### The problem:
Copy out the data line by line exactly, from its start to the line bearing "let w16 := w.wl", inclusive.

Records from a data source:
┏━━

/-- Sample resolution of a media mode (R188, Table 07.12): bits a cell. -/
def State.defaultRes (s : State) (c : Nat) (m : Media) : Nat :=
  match m with
  | .qlc => max 4 (3 + min 2 (s.get SDF_DET_CFG_RES_Q c))
  | .tlc => 3 + min 2 (s.get SDF_DET_CFG_RES_T c)
  | .slc => 3 + min 2 (s.get SDF_DET_CFG_RES_S c)

/-- Payload bytes of a burst at a resolution, and its length (R189). -/
def payloadBytes (res : Nat) : Nat := 2048 * res
def burstBytes (res : Nat) (dual : Bool) : Nat := payloadBytes res + (if dual then 36 else 32)

/-- The sync marks (Table 07.3). -/
def primaryMark : List Nat := [0xF3, 0x8E, 0x2B, 0x6D]
def fallbackMark : List Nat := [0x4C, 0xB1, 0xD6, 0x93]

/-- What the header of a burst must hold (R191): kind 1 for a sample burst, 2 for a training burst. -/
structure HeaderWant where
  kind : Nat
  res : Nat
  plane : Nat
  burst : Nat
  wl : Nat
  dual : Bool
  seq : Nat
  vol : Nat
  block : Nat
  deriving DecidableEq, Repr

/-- The header check (Table 07.4, R190, R191): correct CRC and every field as expected. -/
def headerOk (w : HeaderWant) (h : List Nat) : Bool :=
  let b := fun i => h.getD i 0
  let w16 := b 2 + 256 * b 3
  let b16 := b 5 + 256 * b 6
  decide (h.length = 8) && crc8 (h.take 7) == b 7 && b 0 % 16 == w.kind && b 0 / 16 == 1
    && b 1 % 4 + 3 == w.res && b 1 / 4 % 4 == w.plane && b 1 / 16 == w.burst
    && w16 % 1024 == w.wl && bit w16 10 == w.dual && w16 / 2048 == w.seq
    && b 4 % 8 == w.vol && b16 % 2048 == w.block

/-- The bytes of a burst header (Table 07.4). -/
def headerBytes (w : HeaderWant) : List Nat :=
  let w16 := w.wl + bNat w.dual * 1024 + w.seq * 2048
  let h := [0x10 + w.kind, (w.res - 3) + w.plane * 4 + w.burst * 16, w16 % 256, w16 / 256, w.vol, w.block % 256, w.block / 256]
  h ++ [crc8 h]

/-- What the framer finds: the position in the window of 17 that frames the burst, if one does, and the false marks met
before it (R191). -/
def searchPrimary (tol : Nat) (w : HeaderWant) (head : List Nat) : Nat → Nat → Nat → Option Nat × Nat
  | 0, _, miss => (none, miss)
  | n + 1, t, miss =>
    if hamming ((head.drop t).take 4) primaryMark ≤ tol then
      if headerOk w ((head.drop (t + 4)).take 8) then (some t, miss) else searchPrimary tol w head n (t + 1) (miss + 1)
    else searchPrimary tol w head n (t + 1) miss

/-- The search for the fallback mark (R194). -/
def searchFallback (tol : Nat) (mid : List Nat) : Option Nat :=
  (List.range 17).find? fun t => decide (hamming ((mid.drop t).take 4) fallbackMark ≤ tol)

/-- How a burst was framed: by its primary mark at position `t` of the window, by its fallback mark with or without part 1, or not at all. -/
inductive Framed where
  | primary (t : Nat)
  | fallback (t : Nat) (part1 : Bool)
  | missed
  deriving DecidableEq, Repr

/-- The framer on the bytes from the expected start on (R191, R194), with the false marks it met: its windows begin at 8 and at 4,116. -/
def frame (tol : Nat) (w : HeaderWant) (bytes : List Nat) : Framed × Nat :=
  match searchPrimary tol w (bytes.drop 8) 17 0 0 with
  | (some t, m) => (.primary t, m)
  | (none, m) =>
    if w.dual then
      match searchFallback tol (bytes.drop 4116) with
      | some t => (.fallback t (headerOk w ((bytes.drop (t + 12)).take 8)), m)
      | none => (.missed, m)
    else (.missed, m)

/-- The payload of a burst framed at position `t` of a window (Table 07.3, R194, R196): part 1, the fallback mark in dual-mark framing, part 2. -/
def payloadOf (res : Nat) (dual : Bool) (bytes : List Nat) (t : Nat) : List Nat :=
  (bytes.drop (t + 20)).take 4096 ++ (bytes.drop (t + 4116 + if dual then 4 else 0)).take (payloadBytes res - 4096)

/-- A training burst passes (R197): marks exactly where they belong, its header, and the training pattern without error.  DESIGN CHOICE
(log 89): its header gives plane and wordline 0, as it gives SEQ and BLOCK 0. -/
def trainBurstOk (vol burst : Nat) (dual : Bool) (l : List Nat) : Bool :=
  (l.drop 16).take 4 == primaryMark && (!dual || (l.drop 4124).take 4 == fallbackMark)
    && headerOk { kind := 2, res := 4, plane := 0, burst := burst, wl := 0, dual := dual, seq := 0, vol := vol, block := 0 } ((l.drop 20).take 8)
    && payloadBits (payloadOf 4 dual l 8) == trainingBits 65536

/-- Nine training bursts pass (R197). -/
def trainRunOk (vol : Nat) (dual : Bool) (l : List (List Nat)) : Bool :=
  l.length == 9 && (List.range 9).all fun i => trainBurstOk vol i dual (l.getD i [])

/-- A die passes its training (R197): one of three passes in a row meets both steps. -/
def trainingPasses (t : DieTraining) : Bool :=
  (t.tries.take 3).any fun p => trainRunOk (t.die % 8) true p.dual && trainRunOk (t.die % 8) false p.single

/-- Levels of a media mode. -/
def Media.levels (m : Media) : Nat := 2 ^ m.bitsPer

/-- q of R204: the mean of m² over the level boundaries. -/
def qOf (nl : Nat) : Rat :=
  ((List.range (nl - 1)).foldl (fun (t : Rat) (k : Nat) => let m : Rat := (k : Rat) + 1 - (nl : Rat) / 2; t + m * m) 0)
    / ((nl - 1 : Nat) : Rat)

/-- Round to the nearest integer, halves away from zero. -/
def roundRat (x : Rat) : Int := if x < 0 then -((-x + 1 / 2).floor) else (x + 1 / 2).floor

/-- Expected value of level `k` in sample units (R205). -/
def levelMean (r : ClassRec) (bitsPer res wSteps : Nat) (k : Nat) : Rat :=
  let nl : Nat := 2 ^ bitsPer
  let m : Rat := (k : Rat) - (nl : Rat) / 2 + 1 / 2
  let bins : Rat := (2 ^ (res - bitsPer) : Nat)
  bins * ((k : Rat) + 1 / 2) + ((r.o : Rat) + r.g * m + r.a * (m * m - qOf nl) / 4) * bins / (16 * (wSteps : Rat))

/-- Shift an exact value right by a number of bits, or left when it is negative, rounding down (R204). -/
def shiftDown (x : Rat) (k : Int) : Int := if 0 ≤ k then (x / ((2 ^ k.toNat : Nat) : Rat)).floor else (x * ((2 ^ (-k).toNat : Nat) : Rat)).floor

/-- The boundary errors of R204 in percent of the counted cells, by boundary. -/
def boundaryErrors (nl n : Nat) (levels : List Nat) : List (Rat × Rat) :=
  (List.range (nl - 1)).map fun i =>
    let k := i + 1
    let below := (levels.filter (· < k)).length
    ((k : Rat) - (nl : Rat) / 2, 100 * (below : Rat) / (n : Rat) - 100 * (k : Rat) / (nl : Rat))

/-- The three loop errors e_o, e_g, e_a of R204; two levels give no tilt and no curvature. -/
def loopErrors (nl n : Nat) (levels : List Nat) : Rat × Rat × Rat :=
  let l := boundaryErrors nl n levels
  let q := qOf nl
  let sum (f : Rat × Rat → Rat) : Rat := l.foldl (fun t e => t + f e) 0
  let gg := sum fun e => e.1 * e.1
  let aa := sum fun e => (e.1 * e.1 - q) * (e.1 * e.1 - q)
  (sum (·.2) / ((nl - 1 : Nat) : Rat),
   if gg = 0 then 0 else sum (fun e => e.2 * e.1) / gg,
   if aa = 0 then 0 else sum (fun e => e.2 * (e.1 * e.1 - q)) / aa)

/-- One update of the loops (R204) before the clamp. -/
def loopStep (r : ClassRec) (nl n keps ko kg ka : Nat) (acquiring : Bool) (levels : List Nat) : Int × Int × Int :=
  let (eo, eg, ea) := loopErrors nl n levels
  let sh : Int := if acquiring then 2 else 0
  (r.o - shiftDown (keps * eo) ((ko : Int) - sh), r.g - shiftDown (keps * eg) ((kg : Int) - sh),
   r.a - shiftDown (4 * keps * ea) ((ka : Int) - sh))

/-- Bad cells of a die's plane (R206). -/
def State.badCell (s : State) (c d plane : Nat) (cell : Nat) : Bool :=
  (List.range 256).any fun i =>
    match s.sd.badCols.look (((c * 32 + d) * 4 + plane) * 256 + i) with
    | some (first, len, v) => v && decide (first ≤ cell) && decide (cell < first + len)
    | none => false

/-- The level whose mean is nearest to a sample. -/
def nearestLevel (mus : List Rat) (x : Rat) : Nat :=
  (mus.foldl (fun (acc : Nat × Nat × Rat) m =>
    let d := (x - m) * (x - m)
    let (i, best, bd) := acc
    if i = 0 ∨ d < bd then (i + 1, i, d) else (i + 1, best, bd)) (0, 0, 0)).2.1

/-- Branch metric of R210, not yet divided by 2σ². -/
def branch (mus : List Rat) (alpha z : Rat) (i j : Nat) : Rat :=
  let d := z - mus.getD j 0 - alpha * mus.getD i 0
  d * d

/-- The least value of a list. -/
def leastRat : List Rat → Rat
  | [] => 0
  | a :: t => t.foldl (fun m x => if x < m then x else m) a

/-- Forward metrics of a window, one list of level metrics a cell. -/
def forwardPass (mus : List Rat) (alpha : Rat) : List Rat → List Rat → List (List Rat)
  | _, [] => []
  | prev, z :: t =>
    let now := (List.range mus.length).map fun j =>
      leastRat ((List.range mus.length).map fun i => prev.getD i 0 + branch mus alpha z i j)
    now :: forwardPass mus alpha now t

/-- Backward metrics of a window: what the cells after each cell add. -/
def backwardPass (mus : List Rat) (alpha : Rat) : List Rat → List (List Rat)
  | [] => []
  | _ :: t =>
    match t, backwardPass mus alpha t with
    | z :: _, nxt :: more =>
      ((List.range mus.length).map fun i =>
        leastRat ((List.range mus.length).map fun j => nxt.getD j 0 + branch mus alpha z i j)) :: nxt :: more
    | _, _ => [List.replicate mus.length 0]

/-- Level metrics of one window of cells. -/
def windowMetrics (mus : List Rat) (alpha : Rat) (zs : List Rat) : List (List Rat) :=
  (forwardPass mus alpha (List.replicate mus.length 0) zs).zipWith (fun a b => a.zipWith (· + ·) b) (backwardPass mus alpha zs)

/-- The detector over a burst in windows of 64 cells (R210). -/
def detect (mus : List Rat) (alpha : Rat) : Nat → List Rat → List (List Rat)
  | 0, _ => []
  | n + 1, zs => if zs.isEmpty then [] else windowMetrics mus alpha (zs.take 64) ++ detect mus alpha n (zs.drop 64)

/-- The level with the best metric. -/
def bestLevel (ms : List Rat) : Nat :=
  (ms.foldl (fun (acc : Nat × Nat × Rat) m =>
    let (i, b, v) := acc
    if i = 0 ∨ m < v then (i + 1, i, m) else (i + 1, b, v)) (0, 0, 0)).2.1

/-- The ratio of one page bit of a cell (R211): `gray k` holds the page bits of level k. -/
def llrOf (gray : Nat → Nat) (ms : List Rat) (two_sigma2 scale : Rat) (page : Nat) : Int :=
  let pick (v : Bool) := ((List.range ms.length).filter fun k => bit (gray k) page == v).map fun k => ms.getD k 0
  clampI (-31) 31 (roundRat ((leastRat (pick true) - leastRat (pick false)) / two_sigma2 * scale / 4))

/-- Page bits of level `k` from a channel's descriptor (Table 07.1); one page in SLC, where level 1 is bit 0. -/
def grayOf (g : Nat × Nat) (m : Media) (k : Nat) : Nat :=
  match m with
  | .qlc => g.1 / 16 ^ k % 16
  | .tlc => g.2 / 8 ^ k % 8
  | .slc => if k = 0 then 1 else 0

/-- A run of bad or end-bin cells (R206): for each cell whether it lies in a frozen stretch; and the run, the good cells since,
and whether the freeze is still in force. -/
def freezeRun (limit : Nat) : List Bool → Nat → Nat → Bool → List Bool × Nat × Nat × Bool
  | [], run, good, fr => ([], run, good, fr)
  | b :: t, run, good, fr =>
    let run' := if b then run + 1 else 0
    let good' := if b then 0 else good + 1
    let fr' := if limit ≤ run' then true else if 256 ≤ good' then false else fr
    let (l, r) := freezeRun limit t run' good' fr'
    (fr' :: l, r)

/-- Read references of a class (R208): one offset a boundary; for SLC the offset O alone. -/
def readRefs (r : ClassRec) (m : Media) : List Int :=
  match m with
  -- SLC: the offset O alone, as the first
  | .slc => [clampI (-128) 127 (roundRat ((r.o : Rat) / 16))]
  | _ =>
    let nl := m.levels
    (List.range (nl - 1)).map fun (i : Nat) =>
      let x : Rat := (i : Rat) + 1 - (nl : Rat) / 2
      clampI (-128) 127 (roundRat (((r.o : Rat) + r.g * x + r.a * (x * x - qOf nl) / 4) / 16))

/-- The features that hold read references once some offsets are written (R208): offset k in byte (k − 1) mod 4 of address FA_REF + (k − 1) / 4. -/
def writeRefs (fa : Nat) (offs : List Int) (f : NMap Nat) : NMap Nat :=
  (List.range offs.length).foldl (fun m i => m.put (4 * (fa + i / 4) + i % 4) (toTwos 8 (offs.getD i 0))) f

/-- The features of a die after its read references are written; a die without a descriptor gives no address for them (R183, R208). -/
def State.setRefs (s : State) (c d : Nat) (offs : List Int) (f : NMap Nat) : NMap Nat :=
  match s.sd.desc.look (dieKey c d) with
  | some b => writeRefs (b.getD 11 0) offs f
  | none => f

/-- Bits a cell of an operation's wordline. -/
def DieOp.nb (o : DieOp) : Nat := o.media.bitsPer

/-- A plane wordline as one number. -/
def planeKey (c d block wl plane : Nat) : Nat := (((c * 32 + d) * 2048 + block) * 1024 + wl) * 4 + plane

/-- The differences of the decided means of WL + 1 for a burst, for the readouts of steps 2 and 3 (R212, Table 07.6). -/
def State.compensation (s : State) (c : Nat) (r : Readout) (burst : Nat) : List Rat :=
  if r.op.step = 2 ∨ r.op.step = 3 then
    (((s.sd.upper.look (planeKey c r.die r.op.block (r.op.wl + 1) r.op.plane)).bind fun m => m.look burst)).getD []
  else []

/-- The sample of a cell of the plane wordline, if its burst was framed. -/
def Readout.cell (r : Readout) (n : Nat) : Option Nat := (r.cells.look (n / 16384)).bind fun l => l[n % 16384]?

/-- The sample the equalizer takes for a cell: in place of a bad cell, the mean of its neighbour's decided level (R206). -/
def State.sampleOf (s : State) (c : Nat) (r : Readout) (mus : List Rat) (n : Nat) : Option Rat :=
  (r.cell n).map fun x =>
    if s.badCell c r.die r.op.plane n then
      let nb : Nat := (((if n = 0 then none else r.cell (n - 1)).or (r.cell (n + 1)))).getD x
      mus.getD (nearestLevel mus ((nb : Nat) : Rat)) 0
    else ((x : Nat) : Rat)

/-- The ratios of a codeword: page `page`, cells 36,864 × pos on (R184, R211). -/
def Readout.llrOfCw (r : Readout) (page pos : Nat) : List Int :=
  let all := ((List.range 9).map fun k =>
    let l := r.llrs.lookD (9 * page + k) []
    l ++ List.replicate (16384 - l.length) 0).flatten
  (all.drop (36864 * pos)).take 36864

/-- Gray maps of a die's descriptor (Table 07.1): QLC, TLC. -/
def State.grayMaps (s : State) (c d : Nat) : Nat × Nat :=
  let b := s.sd.desc.lookD (dieKey c d) []
  (field b 16 8, field b 24 3)

/-- Change a channel's class record. -/
def State.putClass (s : State) (c k : Nat) (r : ClassRec) : State :=
  { s with sd := { s.sd with classes := s.sd.classes.put c ((s.sd.classes.lookD c []).put k r) } }

/-- The running mean square of the equalizer error, twice (R210); before any cell has been counted it is open. -/
def State.twoSigma2 (s : State) (c : Nat) : Rat × State :=
  match s.sd.errs.lookD c [] with
  | [] => let (v, s) := s.free; ((v : Rat) + 1, s)
  | l => let m := (l.foldl (· + ·) 0) / (l.length : Rat); (if m = 0 then 1 else 2 * m, s)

┗━━

### Response area:
/-- Sample resolution of a media mode (R188, Table 07.12): bits a cell. -/
def State.defaultRes (s : State) (c : Nat) (m : Media) : Nat :=
  match m with
  | .qlc => max 4 (3 + min 2 (s.get SDF_DET_CFG_RES_Q c))
  | .tlc => 3 + min 2 (s.get SDF_DET_CFG_RES_T c)
  | .slc => 3 + min 2 (s.get SDF_DET_CFG_RES_S c)

/-- Payload bytes of a burst at a resolution, and its length (R189). -/
def payloadBytes (res : Nat) : Nat := 2048 * res
def burstBytes (res : Nat) (dual : Bool) : Nat := payloadBytes res + (if dual then 36 else 32)

/-- The sync marks (Table 07.3). -/
def primaryMark : List Nat := [0xF3, 0x8E, 0x2B, 0x6D]
def fallbackMark : List Nat := [0x4C, 0xB1, 0xD6, 0x93]

/-- What the header of a burst must hold (R191): kind 1 for a sample burst, 2 for a training burst. -/
structure HeaderWant where
  kind : Nat
  res : Nat
  plane : Nat
  burst : Nat
  wl : Nat
  dual : Bool
  seq : Nat
  vol : Nat
  block : Nat
  deriving DecidableEq, Repr

/-- The header check (Table 07.4, R190, R191): correct CRC and every field as expected. -/
def headerOk (w : HeaderWant) (h : List Nat) : Bool :=
  let b := fun i => h.getD i 0
  let w16 := b 2 + 256 * b 3
  let b16 := b 5 + 256 * b 6
  decide (h.length = 8) && crc8 (h.take 7) == b 7 && b 0 % 16 == w.kind && b 0 / 16 == 1
    && b 1 % 4 + 3 == w.res && b 1 / 4 % 4 == w.plane && b 1 / 16 == w.burst
    && w16 % 1024 == w.wl && bit w16 10 == w.dual && w16 / 2048 == w.seq
    && b 4 % 8 == w.vol && b16 % 2048 == w.block

/-- The bytes of a burst header (Table 07.4). -/
def headerBytes (w : HeaderWant) : List Nat :=
  let w16 := w.wl + bNat w.dual * 1024 + w.seq * 2048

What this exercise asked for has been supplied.